LIFE123_VERSION = "1.0.0rc3"       # Library version this experiment is based on

In [2]:

#import set_path              # Using MyBinder?  Uncomment this before running the next cell!

In [3]:

#import sys
#sys.path.append("C:/some_path/my_env_or_install")   # CHANGE to the folder containing your venv or libraries installation!
# NOTE: If any of the imports below can't find a module, uncomment the lines above, or try:  import set_path   

from life123 import BioSim1D, ChemData, CollectionArray, Numerical, check_version

import numpy as np

In [4]:

check_version(LIFE123_VERSION)

OK

In [ ]:

In [5]:

# We'll be considering just 1 chemical species, "A"
diffusion_rate = 10.

chem_data = ChemData(diffusion_rates=[diffusion_rate], names=["A"])

In [6]:

# Initialize the system with just a few bins
bio = BioSim1D(n_bins=10, chem_data=chem_data)

In [7]:

# Initialize the concentrations to a sine wave with 1 cycle over the system
# (with a bias to always keep it > 0)
bio.inject_sine_conc(chem_label="A", number_cycles=1, amplitude=10, bias=50)

In [8]:

bio.show_system_snapshot()

SYSTEM SNAPSHOT at time 0:

Out[8]:

	A
0	50.000000
1	55.877853
2	59.510565
3	59.510565
4	55.877853
5	50.000000
6	44.122147
7	40.489435
8	40.489435
9	44.122147

In [9]:

# Visualize the initial system state
bio.visualize_system(title_prefix="Initial System State (for the tiny system)")

In [10]:

# Show as heatmap
bio.system_heatmaps(title_prefix="Initial System State (for the tiny system)")

In [ ]:

Now do 4 rounds of single-step diffusion, to collect the system state at a total of 5 time points:¶

t0 (the initial state), plus t1, t2, t3 and t4¶

In [11]:

# All the system states will get collected in this object
history = CollectionArray()

In [12]:

# Store the initial state
arr = bio.lookup_species(chem_index=0, copy=True)
history.store(par=bio.system_time, data_snapshot=arr, caption=f"State at time {bio.system_time}")

In [13]:

# Take a look at what got stored so far (a matrix whose only row is the initial state)
history.get_array()

Out[13]:

array([[50.        , 55.87785252, 59.51056516, 59.51056516, 55.87785252,
        50.        , 44.12214748, 40.48943484, 40.48943484, 44.12214748]])

In [14]:

# Additional parameters of the simulation run (the diffusion rate got set earlier)
delta_t = 0.01
delta_x = 2       # Note that the number of bins also define the fraction of the sine wave cycle in each bin
algorithm = None  # "Explicit, with 3+1 stencil"

In [15]:

# Do the 4 rounds of single-step diffusion; show the system state after each step, and accumulate all data
# in the history object
for _ in range(4):
    bio.diffuse(time_step=delta_t, n_steps=1, delta_x=delta_x , algorithm=algorithm)
    bio.describe_state(concise=True)

    arr = bio.lookup_species(chem_index=0, copy=True)
    history.store(par=bio.system_time, data_snapshot=arr, caption=f"State at time {bio.system_time}")

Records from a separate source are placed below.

/-- Sends an atomic to its place (R251, R252, R254, R255). B and C are numbers of the operand's width. -/
def State.sendAtomic (s : State) (c w l : Nat) (first : Bool) (x : Loc) (leaf : Word) (op : Nat) (t : Ty) (b cc : Nat) (d : BitVec 8)
    (sc : Scope) (lva : Nat) (old : Bool) (own : Bool) (inst : Nat) : LaneOut × State :=
  let ctx := (s.team c).ctx
  let ask := s.request c w l first x leaf (.atomic op t b cc sc old) d (if old then t.regs + 1 else 1) own (some c) inst
  match x with
  | .host _ => if hostAtom op t then (.done, ask) else (.fault 0x0C lva 0, s.unlearn (some c) ctx lva)
  | .peer pkg _ =>
    -- an operation that no peer takes, then the permit (R449)
    if !peerAtom op t then (.fault 0x0C lva 0, s.unlearn (some c) ctx lva)
    else if !Word.bit leaf 10 then (.fault 0x0E lva 0, s.unlearn (some c) ctx lva) else
    match s.route ctx pkg with
    | none => (.fault 0x0C lva 0, s)
    | some k => if (s.conn k).failed then (.fault 0x14 0 k, s) else if !s.canSend k then (.park .retry, s) else (.done, ask)
  | _ => (.done, ask)

-- Performing a request

/-- Place of a request on its path: a forwarded copy follows by the order in which first halves were performed (R216, R249). -/
def Req.pathOrd (r : Req) : Nat := if r.path.any (decide <| 10000 ≤ ·) then r.inst else r.ord

/-- A request comes before another on its way: by path and agent, or as an access of one lane to one place (R216, R222, R249). -/
def State.before (s : State) (q r : Req) : Bool :=
  (q.path.isSome && q.path == r.path && decide (q.pathOrd < r.pathOrd) && (s.place q.loc).agent == (s.place r.loc).agent) ||
  (decide (q.ord < r.ord) && q.who.core == r.who.core && q.who.slot == r.who.slot && q.team == r.team && q.lanes &&& r.lanes != 0 &&
    s.meet q.spans r.spans)

/-- An operation that still waits in the engine comes before a request of its warp: a `mst` on the drain path, or an access of the lane to
the same place (R222, R249). -/
def State.behindTile (s : State) (r : Req) : Bool :=
  (s.mx.get [] r.who.core).any fun o => o.slot == r.who.slot && decide (o.id < r.ord) &&
    ((r.path == some r.who.core && (match o.k with | .mst .. => true | _ => false)) || (o.lanes &&& r.lanes != 0 && s.meet o.spans r.spans))

/-- The team whose scratchpad or pool a request names has gone from its core (R408, R419). -/
def State.gone (s : State) (r : Req) : Bool :=
  match r.loc with
  | .pool c _ | .sp c _ | .sync c _ | .queue c _ => if r.own then !s.hasTeam c r.team else !s.holds c r.ctx
  | _ => false

/-- Lines that an HA's slice of 1.5 MiB holds, and whether one can become dirty there (R18, log entry 82). -/
def sliceLines : Nat := 12288
def State.l2Room (s : State) (x : Loc) : Bool :=
  match x with
  | .hbm pa => s.dirty.get false (pa / 128) || decide (s.dirty.countP (fun (k, _) => haOf (k * 128) == haOf pa) < sliceLines)
  | _ => true

/-- What a request needs at its place is there: a unit's team on its core (R419), room in the slice (R18), a connection that can send
(R278). -/
def State.placeOpen (s : State) (r : Req) : Bool :=
  match s.place r.loc with
  | .sync c _ | .queue c _ => s.gone r || (match s.teams.find? c with | some t => t.ctx == r.ctx | none => false)
  | .peer pkg _ => match s.route r.ctx pkg with | some n => (s.conn n).failed || s.canSend n | none => true
  | x => !r.op.isWrite || s.l2Room x

/-- Request k can be performed now. -/
def State.canPerform (s : State) (r : Req) : Bool :=
  s.placeOpen r && !s.behindTile r && s.reqs.all fun (_, q) => !s.before q r

/-- The owner tag that a write leaves (R174). -/
def Req.tag (r : Req) : Option Nat := if Word.bit r.leaf 13 then some r.ctx else none

/-- Reads of control regions: a warp's escalation block (R438), else contents that no chapter describes. -/
def State.controlBytes (s : State) (c o n : Nat) : List Byte × State :=
  if 0x8000 ≤ o ∧ o < 0x8000 + 64 * 48 then
    let x := s.warp c ((o - 0x8000) / 64)
    let w := fun (k : Nat) => if k / 8 = 0 then x.estat else if k / 8 = 2 then x.erec else 0
    ((List.range n).map fun j => BitVec.ofNat 8 (getE (w ((o + j) % 64)) 8 ((o + j) % 8)), s)
  else s.outside n

/-- Reads at a place, at its agent. -/
def State.readAt (s : State) (x : Loc) (n : Nat) : List Byte × State :=
  match x with
  | .sync c o =>
    let q := s.sem (.core c (o / 16))
    (leBytes n (if o % 16 = 0 then q.v else q.w.toNat), s)
  | .queue c o =>
    let q := (s.team c).aq.get {} (o / 64)
    (leBytes n (if o % 64 = 0 then q.pushes else q.pops), s)
  | .control c o => s.controlBytes c o n
  | x => (s.bytes x n, s)

/-- The core whose own L1 a write updates. -/
def Req.l1Own (r : Req) : Option Nat := if r.who.lane < 32 then some r.who.core else none

/-- The core's L1 holds words of a line, as its HA has the line now (R203, R204). A copy that another agent's write has made stale is
replaced, so that no word of it comes back older than what the core has just been given. -/
def State.l1Fill (s : State) (r : Req) (x : Loc) (words : BitVec 32) : State :=
  match x, r.l1Own with
  | .hbm pa, some c =>
    if words = 0 ∨ s.uncached r.leaf x then s else
    let old := ((s.l1.find? (l1Key c (pa / 128))).filter fun y => y.ctx == r.ctx && !y.stale).map (·.valid)
    s.l1Put c (pa / 128) { ctx := r.ctx, valid := old.getD 0 ||| words, bytes := s.lineBytes (pa / 128), bad := s.lineBad (pa / 128) }
  | _, _ => s

/-- A core's access is performed at the HAs of some places: stale copies of their lines leave its L1 (R204). -/
def State.l1Catch (s : State) (r : Req) : State :=
  match r.l1Own with
  | some c =>
    let lines := r.spans.filterMap fun (x, _) => match x with | .hbm pa => some (pa / 128) | _ => none
    { s with l1 := s.l1.filter fun (k, y) => !(y.stale && k / 2 ^ 40 == c && lines.contains (k % 2 ^ 40)) }
  | none => s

SYSTEM STATE at Time t = 0.01:
[[50.14694631 55.82172403 59.41974735 59.41974735 55.82172403 50.
  44.17827597 40.58025265 40.58025265 44.03132966]]
SYSTEM STATE at Time t = 0.02:
[[50.28881576 55.76980517 59.32979676 59.32979676 55.76613151 50.
  44.23386849 40.67020324 40.66652958 43.94505274]]
SYSTEM STATE at Time t = 0.03:
[[50.42584049 55.72178022 59.24079697 59.24070513 55.71106985 50.
  44.28893015 40.75920303 40.7485845  43.86308966]]
SYSTEM STATE at Time t = 0.04:
[[50.55823898 55.67735715 59.15281926 59.15246655 55.65653399 50.
  44.34346372 40.84718074 40.82671259 43.78522703]]

In [16]:

# Now, let's examine the data collected at the 5 time points
all_history = history.get_array()
all_history

Out[16]:

array([[50.        , 55.87785252, 59.51056516, 59.51056516, 55.87785252,
        50.        , 44.12214748, 40.48943484, 40.48943484, 44.12214748],
       [50.14694631, 55.82172403, 59.41974735, 59.41974735, 55.82172403,
        50.        , 44.17827597, 40.58025265, 40.58025265, 44.03132966],
       [50.28881576, 55.76980517, 59.32979676, 59.32979676, 55.76613151,
        50.        , 44.23386849, 40.67020324, 40.66652958, 43.94505274],
       [50.42584049, 55.72178022, 59.24079697, 59.24070513, 55.71106985,
        50.        , 44.28893015, 40.75920303, 40.7485845 , 43.86308966],
       [50.55823898, 55.67735715, 59.15281926, 59.15246655, 55.65653399,
        50.        , 44.34346372, 40.84718074, 40.82671259, 43.78522703]])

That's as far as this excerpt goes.